RECORDS: Begin

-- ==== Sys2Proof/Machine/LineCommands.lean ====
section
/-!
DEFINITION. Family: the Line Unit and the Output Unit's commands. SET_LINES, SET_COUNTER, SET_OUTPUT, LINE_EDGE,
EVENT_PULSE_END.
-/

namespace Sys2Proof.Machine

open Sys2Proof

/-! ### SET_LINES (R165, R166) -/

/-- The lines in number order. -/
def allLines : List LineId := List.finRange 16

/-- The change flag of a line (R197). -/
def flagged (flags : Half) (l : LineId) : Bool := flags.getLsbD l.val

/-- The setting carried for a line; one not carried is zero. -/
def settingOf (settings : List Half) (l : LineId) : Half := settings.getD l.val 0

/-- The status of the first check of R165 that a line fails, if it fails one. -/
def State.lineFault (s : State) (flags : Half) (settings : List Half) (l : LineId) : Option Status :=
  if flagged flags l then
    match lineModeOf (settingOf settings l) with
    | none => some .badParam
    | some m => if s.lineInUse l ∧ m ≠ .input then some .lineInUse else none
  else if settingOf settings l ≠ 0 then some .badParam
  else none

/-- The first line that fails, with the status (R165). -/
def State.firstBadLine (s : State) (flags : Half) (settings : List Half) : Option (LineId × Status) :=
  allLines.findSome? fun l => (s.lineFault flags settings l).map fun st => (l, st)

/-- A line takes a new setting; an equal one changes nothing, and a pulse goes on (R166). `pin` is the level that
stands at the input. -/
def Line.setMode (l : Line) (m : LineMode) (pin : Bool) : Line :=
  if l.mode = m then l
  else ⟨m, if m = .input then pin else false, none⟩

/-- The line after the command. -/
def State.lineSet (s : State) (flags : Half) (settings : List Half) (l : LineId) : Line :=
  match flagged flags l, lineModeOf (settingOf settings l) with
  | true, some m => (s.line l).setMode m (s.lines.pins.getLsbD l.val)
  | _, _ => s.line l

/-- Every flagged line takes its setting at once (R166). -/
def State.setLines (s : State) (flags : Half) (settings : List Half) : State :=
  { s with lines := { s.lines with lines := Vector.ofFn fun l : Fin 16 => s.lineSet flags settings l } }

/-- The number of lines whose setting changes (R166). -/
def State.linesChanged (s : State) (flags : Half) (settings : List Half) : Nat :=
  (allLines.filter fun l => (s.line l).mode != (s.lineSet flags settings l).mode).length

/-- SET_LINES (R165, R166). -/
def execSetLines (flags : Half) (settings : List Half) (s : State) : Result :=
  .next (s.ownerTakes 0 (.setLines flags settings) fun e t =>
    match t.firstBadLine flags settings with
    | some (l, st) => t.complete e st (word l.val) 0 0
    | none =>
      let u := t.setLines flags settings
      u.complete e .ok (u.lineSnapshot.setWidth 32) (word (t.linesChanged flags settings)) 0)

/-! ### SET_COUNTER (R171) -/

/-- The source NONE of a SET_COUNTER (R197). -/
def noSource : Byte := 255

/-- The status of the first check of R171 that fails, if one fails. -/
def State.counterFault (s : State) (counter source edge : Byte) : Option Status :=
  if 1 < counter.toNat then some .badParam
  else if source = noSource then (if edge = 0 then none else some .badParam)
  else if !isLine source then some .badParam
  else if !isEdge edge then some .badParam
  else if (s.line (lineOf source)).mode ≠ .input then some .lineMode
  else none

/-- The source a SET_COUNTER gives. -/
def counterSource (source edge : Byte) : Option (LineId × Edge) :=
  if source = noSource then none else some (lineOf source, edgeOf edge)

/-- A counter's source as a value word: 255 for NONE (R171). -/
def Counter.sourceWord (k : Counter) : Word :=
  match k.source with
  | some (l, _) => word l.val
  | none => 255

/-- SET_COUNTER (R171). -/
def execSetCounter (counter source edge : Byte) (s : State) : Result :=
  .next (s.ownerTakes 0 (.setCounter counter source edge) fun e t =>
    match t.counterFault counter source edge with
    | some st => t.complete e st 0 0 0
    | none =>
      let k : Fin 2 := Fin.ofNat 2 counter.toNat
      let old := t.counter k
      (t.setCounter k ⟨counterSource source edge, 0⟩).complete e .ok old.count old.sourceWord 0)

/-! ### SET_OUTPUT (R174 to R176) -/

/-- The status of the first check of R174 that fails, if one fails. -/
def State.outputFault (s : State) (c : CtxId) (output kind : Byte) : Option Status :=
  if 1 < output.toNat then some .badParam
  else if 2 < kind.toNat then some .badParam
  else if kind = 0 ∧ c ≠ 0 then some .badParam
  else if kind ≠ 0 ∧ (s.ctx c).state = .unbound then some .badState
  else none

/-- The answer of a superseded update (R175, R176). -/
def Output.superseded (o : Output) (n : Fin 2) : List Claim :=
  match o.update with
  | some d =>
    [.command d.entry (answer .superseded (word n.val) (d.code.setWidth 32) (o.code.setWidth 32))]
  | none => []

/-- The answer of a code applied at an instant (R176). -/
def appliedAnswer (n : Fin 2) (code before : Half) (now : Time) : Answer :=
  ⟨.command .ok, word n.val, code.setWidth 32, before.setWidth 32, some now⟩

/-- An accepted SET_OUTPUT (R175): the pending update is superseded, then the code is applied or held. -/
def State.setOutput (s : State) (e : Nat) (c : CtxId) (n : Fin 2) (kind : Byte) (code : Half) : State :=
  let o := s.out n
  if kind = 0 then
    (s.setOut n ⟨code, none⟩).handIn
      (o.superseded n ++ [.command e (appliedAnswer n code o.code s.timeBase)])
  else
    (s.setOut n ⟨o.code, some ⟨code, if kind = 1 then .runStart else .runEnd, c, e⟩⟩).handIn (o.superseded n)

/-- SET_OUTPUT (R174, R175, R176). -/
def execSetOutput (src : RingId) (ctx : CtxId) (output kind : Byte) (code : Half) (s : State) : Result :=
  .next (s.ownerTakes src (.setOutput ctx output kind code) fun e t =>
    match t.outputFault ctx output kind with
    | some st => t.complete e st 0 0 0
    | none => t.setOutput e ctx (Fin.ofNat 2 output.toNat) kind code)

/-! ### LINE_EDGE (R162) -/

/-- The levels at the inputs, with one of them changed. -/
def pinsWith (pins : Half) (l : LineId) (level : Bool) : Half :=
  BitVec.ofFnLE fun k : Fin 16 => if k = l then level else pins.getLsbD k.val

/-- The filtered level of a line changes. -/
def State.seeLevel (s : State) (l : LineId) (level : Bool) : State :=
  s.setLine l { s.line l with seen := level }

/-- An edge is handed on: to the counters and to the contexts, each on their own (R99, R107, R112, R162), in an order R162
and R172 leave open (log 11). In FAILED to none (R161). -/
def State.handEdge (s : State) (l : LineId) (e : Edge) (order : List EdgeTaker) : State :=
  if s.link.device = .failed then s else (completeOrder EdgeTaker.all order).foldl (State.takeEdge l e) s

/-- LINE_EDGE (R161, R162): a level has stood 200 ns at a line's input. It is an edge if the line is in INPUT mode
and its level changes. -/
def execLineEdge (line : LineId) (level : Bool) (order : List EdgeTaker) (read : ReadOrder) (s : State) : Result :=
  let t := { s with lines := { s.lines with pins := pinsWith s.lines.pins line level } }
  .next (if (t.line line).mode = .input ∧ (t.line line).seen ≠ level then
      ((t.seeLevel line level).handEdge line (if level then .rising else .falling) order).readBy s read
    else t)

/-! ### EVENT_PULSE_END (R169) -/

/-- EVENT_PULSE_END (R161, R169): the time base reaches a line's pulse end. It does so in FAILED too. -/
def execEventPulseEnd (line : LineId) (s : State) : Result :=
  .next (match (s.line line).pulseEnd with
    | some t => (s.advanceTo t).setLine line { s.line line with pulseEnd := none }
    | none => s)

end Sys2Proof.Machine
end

RECORDS: End

## WORK TO BE COMPLETED
Filter the entries by the string "noSource" and copy each matching line.

## REPLY
def noSource : Byte := 255
  else if source = noSource then (if edge = 0 then none else some .badParam)
  if source = noSource then none else some (lineOf source, edgeOf edge)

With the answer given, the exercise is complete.